Data for this exercise:

# # # # #

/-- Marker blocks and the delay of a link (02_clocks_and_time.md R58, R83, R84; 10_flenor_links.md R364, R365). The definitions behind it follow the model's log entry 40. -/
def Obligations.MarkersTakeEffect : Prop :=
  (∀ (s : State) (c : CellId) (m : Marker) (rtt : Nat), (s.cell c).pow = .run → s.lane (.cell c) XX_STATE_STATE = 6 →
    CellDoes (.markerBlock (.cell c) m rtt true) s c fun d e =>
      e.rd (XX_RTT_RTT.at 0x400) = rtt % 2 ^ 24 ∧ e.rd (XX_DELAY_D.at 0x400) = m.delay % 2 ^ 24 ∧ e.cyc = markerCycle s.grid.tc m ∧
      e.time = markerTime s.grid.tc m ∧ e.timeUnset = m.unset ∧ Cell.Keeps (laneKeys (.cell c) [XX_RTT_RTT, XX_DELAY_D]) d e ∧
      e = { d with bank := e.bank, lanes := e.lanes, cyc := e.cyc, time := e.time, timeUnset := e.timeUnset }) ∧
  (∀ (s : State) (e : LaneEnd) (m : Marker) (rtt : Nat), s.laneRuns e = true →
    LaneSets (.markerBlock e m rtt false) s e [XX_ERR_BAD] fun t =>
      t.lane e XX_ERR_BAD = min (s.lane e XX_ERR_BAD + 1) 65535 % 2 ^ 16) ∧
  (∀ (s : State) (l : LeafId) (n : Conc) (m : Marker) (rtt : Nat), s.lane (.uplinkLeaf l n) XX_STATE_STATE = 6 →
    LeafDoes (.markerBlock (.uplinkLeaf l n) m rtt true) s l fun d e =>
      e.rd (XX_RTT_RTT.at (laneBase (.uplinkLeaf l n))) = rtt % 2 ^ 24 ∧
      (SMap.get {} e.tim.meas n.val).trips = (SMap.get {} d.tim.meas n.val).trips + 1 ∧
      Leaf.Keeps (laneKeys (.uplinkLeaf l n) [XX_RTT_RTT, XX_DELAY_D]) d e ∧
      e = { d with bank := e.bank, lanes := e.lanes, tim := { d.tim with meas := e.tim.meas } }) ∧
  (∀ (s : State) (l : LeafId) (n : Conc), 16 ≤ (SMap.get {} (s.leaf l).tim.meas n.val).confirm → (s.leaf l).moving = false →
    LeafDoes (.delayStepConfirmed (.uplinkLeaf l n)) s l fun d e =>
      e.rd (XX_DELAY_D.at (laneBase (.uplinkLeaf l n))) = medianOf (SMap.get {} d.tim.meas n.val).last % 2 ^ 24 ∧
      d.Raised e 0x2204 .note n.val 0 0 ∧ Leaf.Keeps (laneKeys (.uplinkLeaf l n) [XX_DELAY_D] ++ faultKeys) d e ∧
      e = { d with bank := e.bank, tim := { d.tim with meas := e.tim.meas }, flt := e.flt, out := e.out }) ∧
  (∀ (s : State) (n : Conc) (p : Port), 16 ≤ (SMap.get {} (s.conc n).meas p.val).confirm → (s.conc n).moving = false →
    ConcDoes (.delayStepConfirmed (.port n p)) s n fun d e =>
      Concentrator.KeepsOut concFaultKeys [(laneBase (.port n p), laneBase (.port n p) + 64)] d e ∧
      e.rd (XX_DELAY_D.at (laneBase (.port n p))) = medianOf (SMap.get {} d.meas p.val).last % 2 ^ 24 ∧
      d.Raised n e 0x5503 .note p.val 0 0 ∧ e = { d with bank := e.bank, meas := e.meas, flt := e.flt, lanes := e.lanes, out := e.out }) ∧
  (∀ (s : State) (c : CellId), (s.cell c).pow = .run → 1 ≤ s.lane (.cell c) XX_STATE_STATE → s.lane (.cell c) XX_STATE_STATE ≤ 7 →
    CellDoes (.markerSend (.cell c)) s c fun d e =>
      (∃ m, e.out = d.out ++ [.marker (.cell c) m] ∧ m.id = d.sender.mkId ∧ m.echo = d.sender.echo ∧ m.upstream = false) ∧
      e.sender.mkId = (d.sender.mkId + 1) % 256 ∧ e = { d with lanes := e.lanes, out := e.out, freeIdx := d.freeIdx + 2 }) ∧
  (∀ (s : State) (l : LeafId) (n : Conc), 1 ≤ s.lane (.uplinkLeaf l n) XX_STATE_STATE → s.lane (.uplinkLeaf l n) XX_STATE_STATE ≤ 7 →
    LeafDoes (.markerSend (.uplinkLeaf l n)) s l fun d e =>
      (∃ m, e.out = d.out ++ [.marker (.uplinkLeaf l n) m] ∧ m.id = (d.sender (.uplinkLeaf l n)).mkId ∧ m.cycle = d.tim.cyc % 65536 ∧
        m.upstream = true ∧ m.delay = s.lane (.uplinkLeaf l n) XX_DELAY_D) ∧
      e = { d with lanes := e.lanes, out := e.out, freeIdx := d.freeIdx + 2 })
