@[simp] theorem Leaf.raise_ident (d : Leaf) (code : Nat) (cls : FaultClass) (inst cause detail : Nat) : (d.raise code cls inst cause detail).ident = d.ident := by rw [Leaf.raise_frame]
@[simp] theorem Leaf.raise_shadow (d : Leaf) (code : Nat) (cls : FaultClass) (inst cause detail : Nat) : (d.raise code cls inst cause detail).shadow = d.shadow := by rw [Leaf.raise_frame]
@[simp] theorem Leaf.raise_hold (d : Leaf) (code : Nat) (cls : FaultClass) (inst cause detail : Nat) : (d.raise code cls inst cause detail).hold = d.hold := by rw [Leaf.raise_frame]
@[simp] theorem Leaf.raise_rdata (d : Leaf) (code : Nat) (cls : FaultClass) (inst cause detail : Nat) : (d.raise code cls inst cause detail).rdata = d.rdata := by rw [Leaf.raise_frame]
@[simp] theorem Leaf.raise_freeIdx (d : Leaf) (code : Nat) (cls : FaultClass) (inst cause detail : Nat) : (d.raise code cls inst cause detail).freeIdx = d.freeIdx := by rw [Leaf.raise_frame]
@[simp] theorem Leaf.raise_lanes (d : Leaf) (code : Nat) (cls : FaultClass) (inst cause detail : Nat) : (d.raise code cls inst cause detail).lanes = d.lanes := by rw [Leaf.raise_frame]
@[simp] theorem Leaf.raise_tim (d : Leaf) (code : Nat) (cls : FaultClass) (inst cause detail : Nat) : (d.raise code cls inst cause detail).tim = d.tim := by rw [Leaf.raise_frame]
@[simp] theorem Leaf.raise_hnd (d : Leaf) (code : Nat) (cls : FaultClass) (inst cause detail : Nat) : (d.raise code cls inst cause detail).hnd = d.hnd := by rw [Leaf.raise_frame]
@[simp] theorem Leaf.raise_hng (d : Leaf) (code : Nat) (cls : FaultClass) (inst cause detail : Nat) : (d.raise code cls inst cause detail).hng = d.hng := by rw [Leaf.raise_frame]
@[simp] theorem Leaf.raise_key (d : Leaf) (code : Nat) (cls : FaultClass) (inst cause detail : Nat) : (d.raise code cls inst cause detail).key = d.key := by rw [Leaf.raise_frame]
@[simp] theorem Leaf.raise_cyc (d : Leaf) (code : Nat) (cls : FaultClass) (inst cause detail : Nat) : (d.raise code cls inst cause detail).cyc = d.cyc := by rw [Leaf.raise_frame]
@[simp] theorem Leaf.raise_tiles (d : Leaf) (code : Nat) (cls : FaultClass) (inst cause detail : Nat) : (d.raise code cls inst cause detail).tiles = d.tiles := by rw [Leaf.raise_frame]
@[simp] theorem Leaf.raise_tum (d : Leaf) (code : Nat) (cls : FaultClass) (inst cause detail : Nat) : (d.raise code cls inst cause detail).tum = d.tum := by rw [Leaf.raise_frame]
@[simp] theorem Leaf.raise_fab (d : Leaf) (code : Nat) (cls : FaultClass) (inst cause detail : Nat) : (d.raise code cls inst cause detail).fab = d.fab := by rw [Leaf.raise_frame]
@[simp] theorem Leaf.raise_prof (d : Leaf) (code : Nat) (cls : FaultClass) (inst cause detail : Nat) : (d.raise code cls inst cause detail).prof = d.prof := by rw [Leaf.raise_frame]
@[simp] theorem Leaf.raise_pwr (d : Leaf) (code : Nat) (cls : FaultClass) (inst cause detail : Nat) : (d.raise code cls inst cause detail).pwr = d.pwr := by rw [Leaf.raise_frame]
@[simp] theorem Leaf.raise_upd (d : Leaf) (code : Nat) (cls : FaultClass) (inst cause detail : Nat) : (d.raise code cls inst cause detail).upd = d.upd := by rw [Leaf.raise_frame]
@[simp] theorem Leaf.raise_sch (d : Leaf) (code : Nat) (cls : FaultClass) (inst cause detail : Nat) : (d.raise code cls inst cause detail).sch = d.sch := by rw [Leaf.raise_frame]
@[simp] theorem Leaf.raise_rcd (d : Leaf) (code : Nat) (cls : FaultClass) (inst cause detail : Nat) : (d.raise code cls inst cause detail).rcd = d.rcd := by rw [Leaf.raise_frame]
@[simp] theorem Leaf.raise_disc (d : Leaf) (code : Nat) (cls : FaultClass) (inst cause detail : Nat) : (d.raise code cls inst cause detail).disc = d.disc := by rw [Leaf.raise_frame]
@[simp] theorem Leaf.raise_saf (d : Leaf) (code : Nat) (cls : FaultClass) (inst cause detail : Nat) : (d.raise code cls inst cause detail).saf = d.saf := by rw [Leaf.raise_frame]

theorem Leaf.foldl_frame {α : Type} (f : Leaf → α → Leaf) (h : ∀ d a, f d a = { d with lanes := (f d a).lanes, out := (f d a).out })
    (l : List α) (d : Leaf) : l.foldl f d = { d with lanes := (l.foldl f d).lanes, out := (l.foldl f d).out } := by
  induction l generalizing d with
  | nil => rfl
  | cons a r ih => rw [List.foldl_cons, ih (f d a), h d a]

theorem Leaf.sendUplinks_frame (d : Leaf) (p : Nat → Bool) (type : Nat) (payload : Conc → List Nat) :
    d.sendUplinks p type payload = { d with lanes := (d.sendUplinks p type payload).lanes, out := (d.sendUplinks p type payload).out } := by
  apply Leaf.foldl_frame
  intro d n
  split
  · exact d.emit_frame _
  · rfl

# # # # #

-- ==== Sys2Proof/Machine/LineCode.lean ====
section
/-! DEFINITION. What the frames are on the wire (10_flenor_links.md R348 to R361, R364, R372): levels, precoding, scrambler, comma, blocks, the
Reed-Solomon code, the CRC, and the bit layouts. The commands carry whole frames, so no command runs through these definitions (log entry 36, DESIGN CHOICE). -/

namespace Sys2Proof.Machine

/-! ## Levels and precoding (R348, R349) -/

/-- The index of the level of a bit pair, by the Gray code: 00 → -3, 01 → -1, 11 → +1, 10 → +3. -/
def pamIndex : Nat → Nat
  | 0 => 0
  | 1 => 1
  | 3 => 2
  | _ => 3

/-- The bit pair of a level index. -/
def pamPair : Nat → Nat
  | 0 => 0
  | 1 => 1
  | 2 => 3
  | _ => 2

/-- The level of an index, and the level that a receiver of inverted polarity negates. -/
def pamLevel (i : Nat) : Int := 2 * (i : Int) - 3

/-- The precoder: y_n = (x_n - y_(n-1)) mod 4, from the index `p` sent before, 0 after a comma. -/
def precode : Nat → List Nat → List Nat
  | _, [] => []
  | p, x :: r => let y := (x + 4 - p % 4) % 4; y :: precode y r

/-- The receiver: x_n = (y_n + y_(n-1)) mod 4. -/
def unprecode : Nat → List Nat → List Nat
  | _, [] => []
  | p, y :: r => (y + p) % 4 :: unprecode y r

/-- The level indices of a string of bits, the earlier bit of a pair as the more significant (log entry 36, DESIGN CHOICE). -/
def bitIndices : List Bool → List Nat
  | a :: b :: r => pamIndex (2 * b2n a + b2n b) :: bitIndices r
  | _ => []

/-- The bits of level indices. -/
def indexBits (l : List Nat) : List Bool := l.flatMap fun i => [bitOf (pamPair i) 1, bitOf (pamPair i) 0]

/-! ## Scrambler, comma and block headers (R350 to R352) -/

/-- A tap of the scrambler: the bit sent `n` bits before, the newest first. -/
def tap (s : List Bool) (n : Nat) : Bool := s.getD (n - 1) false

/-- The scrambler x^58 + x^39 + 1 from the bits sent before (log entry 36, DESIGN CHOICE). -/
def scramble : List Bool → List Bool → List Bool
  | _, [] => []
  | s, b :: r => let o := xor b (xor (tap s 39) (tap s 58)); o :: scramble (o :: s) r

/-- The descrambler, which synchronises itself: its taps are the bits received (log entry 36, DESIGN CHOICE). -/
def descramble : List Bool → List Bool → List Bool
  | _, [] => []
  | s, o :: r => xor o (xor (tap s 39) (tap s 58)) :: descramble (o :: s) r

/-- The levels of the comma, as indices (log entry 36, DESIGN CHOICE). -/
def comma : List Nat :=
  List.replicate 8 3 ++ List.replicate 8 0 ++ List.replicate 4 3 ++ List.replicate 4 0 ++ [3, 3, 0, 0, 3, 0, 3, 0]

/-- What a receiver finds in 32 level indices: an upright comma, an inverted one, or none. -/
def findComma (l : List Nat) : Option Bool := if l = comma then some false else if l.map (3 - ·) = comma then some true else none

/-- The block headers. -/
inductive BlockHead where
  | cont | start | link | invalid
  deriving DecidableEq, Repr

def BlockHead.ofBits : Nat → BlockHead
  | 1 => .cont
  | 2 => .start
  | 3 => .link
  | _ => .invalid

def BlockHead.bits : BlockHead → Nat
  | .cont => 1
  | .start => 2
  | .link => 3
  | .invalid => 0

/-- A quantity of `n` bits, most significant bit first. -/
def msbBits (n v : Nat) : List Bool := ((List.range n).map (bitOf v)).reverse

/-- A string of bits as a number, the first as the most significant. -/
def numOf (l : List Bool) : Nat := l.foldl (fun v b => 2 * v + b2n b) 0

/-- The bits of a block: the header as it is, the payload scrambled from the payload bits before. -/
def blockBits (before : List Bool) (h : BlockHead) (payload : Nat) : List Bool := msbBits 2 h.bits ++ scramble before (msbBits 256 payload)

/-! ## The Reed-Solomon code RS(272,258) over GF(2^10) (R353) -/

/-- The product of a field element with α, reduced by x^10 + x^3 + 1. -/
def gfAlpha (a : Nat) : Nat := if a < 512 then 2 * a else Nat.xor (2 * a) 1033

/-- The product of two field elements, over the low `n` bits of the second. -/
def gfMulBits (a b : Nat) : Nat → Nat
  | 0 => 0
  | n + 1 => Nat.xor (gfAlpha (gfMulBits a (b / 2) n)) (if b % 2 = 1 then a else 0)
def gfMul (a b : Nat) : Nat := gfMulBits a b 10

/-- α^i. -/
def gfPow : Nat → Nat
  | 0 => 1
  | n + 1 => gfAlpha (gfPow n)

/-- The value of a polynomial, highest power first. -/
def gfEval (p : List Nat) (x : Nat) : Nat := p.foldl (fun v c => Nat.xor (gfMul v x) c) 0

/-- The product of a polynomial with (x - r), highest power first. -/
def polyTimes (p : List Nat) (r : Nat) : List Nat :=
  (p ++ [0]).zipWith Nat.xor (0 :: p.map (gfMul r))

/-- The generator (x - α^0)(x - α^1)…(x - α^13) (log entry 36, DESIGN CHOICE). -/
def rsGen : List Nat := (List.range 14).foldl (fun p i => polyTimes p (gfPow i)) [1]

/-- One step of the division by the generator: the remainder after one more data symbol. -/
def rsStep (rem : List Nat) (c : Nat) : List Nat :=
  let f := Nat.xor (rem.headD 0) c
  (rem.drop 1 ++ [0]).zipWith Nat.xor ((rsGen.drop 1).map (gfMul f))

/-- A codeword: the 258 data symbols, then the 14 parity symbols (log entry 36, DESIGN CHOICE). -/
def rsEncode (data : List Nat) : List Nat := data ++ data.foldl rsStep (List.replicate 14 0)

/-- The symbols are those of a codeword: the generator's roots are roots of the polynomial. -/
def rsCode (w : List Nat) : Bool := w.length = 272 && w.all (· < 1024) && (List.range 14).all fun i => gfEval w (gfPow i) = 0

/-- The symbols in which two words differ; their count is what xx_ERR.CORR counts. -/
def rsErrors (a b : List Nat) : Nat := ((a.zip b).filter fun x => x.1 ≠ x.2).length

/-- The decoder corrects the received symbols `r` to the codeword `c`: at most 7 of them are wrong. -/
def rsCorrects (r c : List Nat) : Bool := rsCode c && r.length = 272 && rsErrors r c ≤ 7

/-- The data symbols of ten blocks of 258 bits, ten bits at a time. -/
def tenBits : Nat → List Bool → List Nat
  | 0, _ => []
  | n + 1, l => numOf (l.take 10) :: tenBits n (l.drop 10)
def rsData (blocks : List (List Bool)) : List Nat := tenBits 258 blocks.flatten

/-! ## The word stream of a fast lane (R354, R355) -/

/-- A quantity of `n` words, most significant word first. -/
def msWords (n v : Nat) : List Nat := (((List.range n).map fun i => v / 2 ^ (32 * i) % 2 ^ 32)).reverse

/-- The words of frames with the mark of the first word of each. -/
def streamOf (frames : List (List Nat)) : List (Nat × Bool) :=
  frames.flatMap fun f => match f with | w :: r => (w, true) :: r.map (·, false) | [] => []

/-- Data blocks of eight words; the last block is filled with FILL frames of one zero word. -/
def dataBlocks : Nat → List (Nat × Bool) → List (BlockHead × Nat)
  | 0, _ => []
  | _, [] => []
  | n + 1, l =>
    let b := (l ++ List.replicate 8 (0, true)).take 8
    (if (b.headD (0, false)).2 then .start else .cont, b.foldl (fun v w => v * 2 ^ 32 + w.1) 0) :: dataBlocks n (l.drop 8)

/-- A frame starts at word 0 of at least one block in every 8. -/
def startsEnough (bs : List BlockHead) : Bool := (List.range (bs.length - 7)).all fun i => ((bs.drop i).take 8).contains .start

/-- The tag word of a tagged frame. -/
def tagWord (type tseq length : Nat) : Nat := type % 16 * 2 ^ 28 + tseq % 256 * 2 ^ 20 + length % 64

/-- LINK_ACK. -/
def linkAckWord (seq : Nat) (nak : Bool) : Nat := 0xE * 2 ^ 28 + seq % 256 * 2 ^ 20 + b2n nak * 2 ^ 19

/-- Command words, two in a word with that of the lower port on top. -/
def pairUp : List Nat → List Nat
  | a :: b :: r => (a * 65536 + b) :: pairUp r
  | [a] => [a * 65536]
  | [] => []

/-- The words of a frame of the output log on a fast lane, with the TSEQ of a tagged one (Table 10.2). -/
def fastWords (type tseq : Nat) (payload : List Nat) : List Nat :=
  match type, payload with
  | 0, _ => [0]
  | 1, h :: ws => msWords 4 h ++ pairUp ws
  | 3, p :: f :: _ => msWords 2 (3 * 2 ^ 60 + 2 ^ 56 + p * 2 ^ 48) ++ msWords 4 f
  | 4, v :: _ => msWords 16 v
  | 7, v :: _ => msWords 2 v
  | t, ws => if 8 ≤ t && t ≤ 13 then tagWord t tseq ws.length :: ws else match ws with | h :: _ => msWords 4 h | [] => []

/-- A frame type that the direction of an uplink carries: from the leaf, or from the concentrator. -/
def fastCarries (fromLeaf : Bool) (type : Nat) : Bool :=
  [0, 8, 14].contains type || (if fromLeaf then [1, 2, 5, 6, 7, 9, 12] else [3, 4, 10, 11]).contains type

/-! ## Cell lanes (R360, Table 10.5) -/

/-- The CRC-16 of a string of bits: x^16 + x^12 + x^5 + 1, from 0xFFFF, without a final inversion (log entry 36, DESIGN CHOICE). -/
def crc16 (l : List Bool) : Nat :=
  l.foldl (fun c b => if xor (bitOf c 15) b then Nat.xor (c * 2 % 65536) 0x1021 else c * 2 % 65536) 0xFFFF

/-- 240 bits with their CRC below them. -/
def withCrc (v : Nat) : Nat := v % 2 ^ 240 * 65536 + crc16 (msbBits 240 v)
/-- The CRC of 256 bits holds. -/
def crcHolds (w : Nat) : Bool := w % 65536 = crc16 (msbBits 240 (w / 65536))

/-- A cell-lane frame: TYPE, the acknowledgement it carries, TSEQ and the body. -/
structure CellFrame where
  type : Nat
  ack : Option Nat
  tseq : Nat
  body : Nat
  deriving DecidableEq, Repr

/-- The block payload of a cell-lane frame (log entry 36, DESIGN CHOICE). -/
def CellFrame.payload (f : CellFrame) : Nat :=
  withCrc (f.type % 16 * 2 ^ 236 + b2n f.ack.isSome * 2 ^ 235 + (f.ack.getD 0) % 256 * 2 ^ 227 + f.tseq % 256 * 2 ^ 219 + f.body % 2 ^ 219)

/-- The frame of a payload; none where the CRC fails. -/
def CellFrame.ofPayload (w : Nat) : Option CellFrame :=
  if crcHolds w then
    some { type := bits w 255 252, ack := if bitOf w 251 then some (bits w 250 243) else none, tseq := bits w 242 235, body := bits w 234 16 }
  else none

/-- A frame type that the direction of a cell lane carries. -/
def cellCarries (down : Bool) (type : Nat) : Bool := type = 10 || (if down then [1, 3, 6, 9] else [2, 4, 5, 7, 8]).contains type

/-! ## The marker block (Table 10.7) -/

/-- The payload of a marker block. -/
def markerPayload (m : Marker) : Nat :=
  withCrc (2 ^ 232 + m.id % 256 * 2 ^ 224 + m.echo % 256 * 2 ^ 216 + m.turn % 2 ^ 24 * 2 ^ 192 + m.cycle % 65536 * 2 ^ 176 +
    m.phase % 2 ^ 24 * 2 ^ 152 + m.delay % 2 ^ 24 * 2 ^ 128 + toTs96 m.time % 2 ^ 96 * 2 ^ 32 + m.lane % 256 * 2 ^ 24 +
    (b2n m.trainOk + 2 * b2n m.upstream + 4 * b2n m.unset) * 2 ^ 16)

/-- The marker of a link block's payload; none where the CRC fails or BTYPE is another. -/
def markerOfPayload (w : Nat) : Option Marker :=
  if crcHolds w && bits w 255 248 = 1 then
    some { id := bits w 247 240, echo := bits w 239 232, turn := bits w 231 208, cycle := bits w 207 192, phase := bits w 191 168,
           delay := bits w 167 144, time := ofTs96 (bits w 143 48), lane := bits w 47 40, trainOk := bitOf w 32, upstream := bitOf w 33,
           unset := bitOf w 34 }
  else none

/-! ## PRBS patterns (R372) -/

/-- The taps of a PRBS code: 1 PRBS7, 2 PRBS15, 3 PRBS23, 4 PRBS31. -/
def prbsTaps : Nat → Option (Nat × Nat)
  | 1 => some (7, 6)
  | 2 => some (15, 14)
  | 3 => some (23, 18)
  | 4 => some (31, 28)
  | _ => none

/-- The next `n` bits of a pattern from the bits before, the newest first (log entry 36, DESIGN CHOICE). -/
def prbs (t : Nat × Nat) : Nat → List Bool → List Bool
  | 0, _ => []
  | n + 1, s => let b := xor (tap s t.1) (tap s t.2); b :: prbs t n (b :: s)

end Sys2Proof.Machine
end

# # # # #

Assignment:
Here the output must be the lines above from the line with "def BlockHead.bits : BlockHead → Nat" to the line with "def numOf (l", both included, duplicated word for word and nothing else.

Written reply:
def BlockHead.bits : BlockHead → Nat
  | .cont => 1
  | .start => 2
  | .link => 3
  | .invalid => 0

/-- A quantity of `n` bits, most significant bit first. -/
def msbBits (n v : Nat) : List Bool := ((List.range n).map (bitOf v)).reverse

/-- A string of bits as a number, the first as the most significant. -/
def numOf (l : List Bool) : Nat := l.foldl (fun v b => 2 * v + b2n b) 0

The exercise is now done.